--- INPUT DATA ---

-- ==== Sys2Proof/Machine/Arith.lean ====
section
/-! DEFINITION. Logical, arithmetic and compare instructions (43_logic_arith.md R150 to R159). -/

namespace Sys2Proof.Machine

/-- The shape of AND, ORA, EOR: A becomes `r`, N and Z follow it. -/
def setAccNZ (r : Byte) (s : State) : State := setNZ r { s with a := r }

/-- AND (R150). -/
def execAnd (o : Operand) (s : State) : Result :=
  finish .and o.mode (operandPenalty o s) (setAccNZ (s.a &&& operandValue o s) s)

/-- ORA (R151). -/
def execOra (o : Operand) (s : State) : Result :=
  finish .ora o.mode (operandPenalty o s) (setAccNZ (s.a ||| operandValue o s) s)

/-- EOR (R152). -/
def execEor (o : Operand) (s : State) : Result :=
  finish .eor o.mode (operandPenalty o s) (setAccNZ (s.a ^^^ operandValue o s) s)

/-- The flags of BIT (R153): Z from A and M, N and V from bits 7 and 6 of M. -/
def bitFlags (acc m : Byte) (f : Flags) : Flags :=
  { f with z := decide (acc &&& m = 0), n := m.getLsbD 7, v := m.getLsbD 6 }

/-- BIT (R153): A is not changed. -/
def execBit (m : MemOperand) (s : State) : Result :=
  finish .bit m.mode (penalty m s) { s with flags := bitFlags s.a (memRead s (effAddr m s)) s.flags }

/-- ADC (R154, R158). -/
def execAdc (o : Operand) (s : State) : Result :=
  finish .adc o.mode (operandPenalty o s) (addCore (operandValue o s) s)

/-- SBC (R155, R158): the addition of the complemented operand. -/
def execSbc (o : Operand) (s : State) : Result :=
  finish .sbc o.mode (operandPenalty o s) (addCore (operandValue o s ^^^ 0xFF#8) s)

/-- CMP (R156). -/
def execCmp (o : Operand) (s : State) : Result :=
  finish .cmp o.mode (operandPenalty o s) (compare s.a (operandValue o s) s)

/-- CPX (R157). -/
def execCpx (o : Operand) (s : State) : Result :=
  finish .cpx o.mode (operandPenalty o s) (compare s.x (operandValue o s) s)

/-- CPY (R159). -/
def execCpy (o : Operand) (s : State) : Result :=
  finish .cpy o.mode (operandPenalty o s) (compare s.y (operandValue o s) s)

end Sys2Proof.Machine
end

==

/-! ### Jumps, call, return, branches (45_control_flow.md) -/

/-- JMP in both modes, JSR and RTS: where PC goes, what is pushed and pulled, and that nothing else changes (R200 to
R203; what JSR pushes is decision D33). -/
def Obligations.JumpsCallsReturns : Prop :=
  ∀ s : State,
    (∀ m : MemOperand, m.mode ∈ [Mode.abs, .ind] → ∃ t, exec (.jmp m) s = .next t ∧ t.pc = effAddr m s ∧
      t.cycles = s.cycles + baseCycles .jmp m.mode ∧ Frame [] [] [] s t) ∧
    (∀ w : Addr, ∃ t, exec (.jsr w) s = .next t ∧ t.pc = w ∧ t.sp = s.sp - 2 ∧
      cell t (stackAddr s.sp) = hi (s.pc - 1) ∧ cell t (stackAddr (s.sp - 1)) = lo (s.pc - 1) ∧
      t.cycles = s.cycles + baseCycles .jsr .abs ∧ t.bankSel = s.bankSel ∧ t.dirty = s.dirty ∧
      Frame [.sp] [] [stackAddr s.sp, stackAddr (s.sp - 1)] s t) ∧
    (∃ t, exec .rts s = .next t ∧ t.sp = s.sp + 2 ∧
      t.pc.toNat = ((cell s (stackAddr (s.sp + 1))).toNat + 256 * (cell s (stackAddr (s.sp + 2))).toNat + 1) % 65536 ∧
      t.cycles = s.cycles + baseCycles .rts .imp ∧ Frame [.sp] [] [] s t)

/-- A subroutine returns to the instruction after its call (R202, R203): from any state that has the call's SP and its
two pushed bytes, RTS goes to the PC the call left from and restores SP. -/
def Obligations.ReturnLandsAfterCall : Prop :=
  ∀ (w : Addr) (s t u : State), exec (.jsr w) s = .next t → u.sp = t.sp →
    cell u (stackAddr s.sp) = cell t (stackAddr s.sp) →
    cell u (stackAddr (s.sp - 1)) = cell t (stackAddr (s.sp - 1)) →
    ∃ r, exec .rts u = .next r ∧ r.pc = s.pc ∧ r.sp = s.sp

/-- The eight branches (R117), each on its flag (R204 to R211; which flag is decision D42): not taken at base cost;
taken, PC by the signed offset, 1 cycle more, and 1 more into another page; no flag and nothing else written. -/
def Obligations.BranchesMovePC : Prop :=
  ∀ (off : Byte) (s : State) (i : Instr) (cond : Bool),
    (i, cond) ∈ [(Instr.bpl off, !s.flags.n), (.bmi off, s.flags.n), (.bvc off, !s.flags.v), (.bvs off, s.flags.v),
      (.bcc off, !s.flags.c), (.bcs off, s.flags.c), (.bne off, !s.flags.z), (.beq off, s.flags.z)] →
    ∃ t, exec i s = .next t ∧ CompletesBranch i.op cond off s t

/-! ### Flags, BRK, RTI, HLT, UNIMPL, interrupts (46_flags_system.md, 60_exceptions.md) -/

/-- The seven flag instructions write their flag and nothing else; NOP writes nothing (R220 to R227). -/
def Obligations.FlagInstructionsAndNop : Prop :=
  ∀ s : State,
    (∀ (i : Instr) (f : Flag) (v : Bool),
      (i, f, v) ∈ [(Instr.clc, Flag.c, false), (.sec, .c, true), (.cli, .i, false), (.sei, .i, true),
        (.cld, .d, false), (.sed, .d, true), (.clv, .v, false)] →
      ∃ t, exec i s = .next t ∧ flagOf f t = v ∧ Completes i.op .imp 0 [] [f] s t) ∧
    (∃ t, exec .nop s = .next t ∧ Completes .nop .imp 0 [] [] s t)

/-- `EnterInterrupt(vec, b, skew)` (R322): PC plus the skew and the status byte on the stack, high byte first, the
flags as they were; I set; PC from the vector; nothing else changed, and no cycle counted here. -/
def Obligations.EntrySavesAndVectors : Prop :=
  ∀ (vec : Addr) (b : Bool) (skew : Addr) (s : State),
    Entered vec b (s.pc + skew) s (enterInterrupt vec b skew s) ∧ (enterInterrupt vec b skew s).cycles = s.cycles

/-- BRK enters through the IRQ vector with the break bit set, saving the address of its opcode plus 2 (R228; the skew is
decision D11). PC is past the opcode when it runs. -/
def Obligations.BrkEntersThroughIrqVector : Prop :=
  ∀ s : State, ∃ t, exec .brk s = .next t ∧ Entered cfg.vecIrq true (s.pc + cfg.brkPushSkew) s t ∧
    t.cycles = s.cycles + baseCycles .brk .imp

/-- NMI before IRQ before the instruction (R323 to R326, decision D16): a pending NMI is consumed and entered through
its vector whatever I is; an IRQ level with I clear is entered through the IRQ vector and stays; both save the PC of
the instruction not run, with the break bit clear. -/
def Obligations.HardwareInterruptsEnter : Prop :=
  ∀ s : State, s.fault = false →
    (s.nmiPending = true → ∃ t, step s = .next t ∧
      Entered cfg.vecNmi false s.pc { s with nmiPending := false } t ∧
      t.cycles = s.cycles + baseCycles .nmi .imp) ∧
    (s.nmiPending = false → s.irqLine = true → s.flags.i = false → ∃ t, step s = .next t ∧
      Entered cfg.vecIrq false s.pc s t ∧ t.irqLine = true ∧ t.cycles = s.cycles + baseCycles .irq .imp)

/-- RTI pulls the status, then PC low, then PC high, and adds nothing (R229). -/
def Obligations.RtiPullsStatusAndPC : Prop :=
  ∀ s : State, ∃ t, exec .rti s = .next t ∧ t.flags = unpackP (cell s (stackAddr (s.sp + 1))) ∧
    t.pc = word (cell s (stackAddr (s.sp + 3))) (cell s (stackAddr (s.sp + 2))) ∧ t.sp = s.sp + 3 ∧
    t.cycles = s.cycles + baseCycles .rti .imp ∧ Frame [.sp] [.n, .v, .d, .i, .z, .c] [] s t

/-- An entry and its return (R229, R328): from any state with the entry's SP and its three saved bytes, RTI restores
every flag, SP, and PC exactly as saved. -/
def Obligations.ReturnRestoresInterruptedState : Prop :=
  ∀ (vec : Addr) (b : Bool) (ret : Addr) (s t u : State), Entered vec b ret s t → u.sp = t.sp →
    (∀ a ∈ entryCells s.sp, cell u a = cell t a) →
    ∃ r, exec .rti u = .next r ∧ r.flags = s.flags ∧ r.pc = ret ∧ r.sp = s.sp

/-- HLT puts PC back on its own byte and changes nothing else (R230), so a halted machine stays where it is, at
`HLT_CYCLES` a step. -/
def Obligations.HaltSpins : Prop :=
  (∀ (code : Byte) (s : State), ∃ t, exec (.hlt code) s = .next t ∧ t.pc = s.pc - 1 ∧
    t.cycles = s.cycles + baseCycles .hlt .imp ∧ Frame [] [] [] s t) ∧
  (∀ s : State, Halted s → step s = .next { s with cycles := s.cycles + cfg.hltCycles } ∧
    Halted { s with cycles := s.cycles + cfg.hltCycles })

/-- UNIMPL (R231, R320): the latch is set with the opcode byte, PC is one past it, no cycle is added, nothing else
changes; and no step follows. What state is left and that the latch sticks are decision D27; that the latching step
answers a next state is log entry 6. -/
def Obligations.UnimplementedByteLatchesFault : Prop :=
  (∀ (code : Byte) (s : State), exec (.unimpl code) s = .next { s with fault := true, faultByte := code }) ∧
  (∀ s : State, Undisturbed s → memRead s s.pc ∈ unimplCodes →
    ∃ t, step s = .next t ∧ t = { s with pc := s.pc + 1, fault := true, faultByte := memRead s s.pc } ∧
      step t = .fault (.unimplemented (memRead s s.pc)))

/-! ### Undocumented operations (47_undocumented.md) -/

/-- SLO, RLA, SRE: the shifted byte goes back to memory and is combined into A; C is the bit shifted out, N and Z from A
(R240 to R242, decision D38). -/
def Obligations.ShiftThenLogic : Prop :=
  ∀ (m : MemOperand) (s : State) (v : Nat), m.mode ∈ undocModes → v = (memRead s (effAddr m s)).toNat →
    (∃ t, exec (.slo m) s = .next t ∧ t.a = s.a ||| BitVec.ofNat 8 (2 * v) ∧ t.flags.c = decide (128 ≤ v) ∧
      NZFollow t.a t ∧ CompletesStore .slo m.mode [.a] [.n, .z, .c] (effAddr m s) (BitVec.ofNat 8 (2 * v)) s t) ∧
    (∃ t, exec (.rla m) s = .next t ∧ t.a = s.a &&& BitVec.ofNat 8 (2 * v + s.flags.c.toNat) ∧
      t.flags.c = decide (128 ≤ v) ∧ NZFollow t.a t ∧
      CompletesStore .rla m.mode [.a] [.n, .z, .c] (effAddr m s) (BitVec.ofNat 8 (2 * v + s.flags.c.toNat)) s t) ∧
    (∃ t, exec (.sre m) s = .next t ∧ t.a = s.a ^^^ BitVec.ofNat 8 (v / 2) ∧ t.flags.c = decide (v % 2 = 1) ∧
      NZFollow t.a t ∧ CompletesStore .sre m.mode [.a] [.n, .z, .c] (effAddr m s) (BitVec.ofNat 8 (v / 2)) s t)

--- WHAT THE TASK REQUIRES ---
In the material above, find the line containing "finish .ora o.mode" and the line containing "finish .adc o.mode", then write out exactly those two lines and every line between them, and nothing more.

--- RESPONSE FOR THIS EXERCISE ---
  finish .ora o.mode (operandPenalty o s) (setAccNZ (s.a ||| operandValue o s) s)

/-- EOR (R152). -/
def execEor (o : Operand) (s : State) : Result :=
  finish .eor o.mode (operandPenalty o s) (setAccNZ (s.a ^^^ operandValue o s) s)

/-- The flags of BIT (R153): Z from A and M, N and V from bits 7 and 6 of M. -/
def bitFlags (acc m : Byte) (f : Flags) : Flags :=
  { f with z := decide (acc &&& m = 0), n := m.getLsbD 7, v := m.getLsbD 6 }

/-- BIT (R153): A is not changed. -/
def execBit (m : MemOperand) (s : State) : Result :=
  finish .bit m.mode (penalty m s) { s with flags := bitFlags s.a (memRead s (effAddr m s)) s.flags }

/-- ADC (R154, R158). -/
def execAdc (o : Operand) (s : State) : Result :=
  finish .adc o.mode (operandPenalty o s) (addCore (operandValue o s) s)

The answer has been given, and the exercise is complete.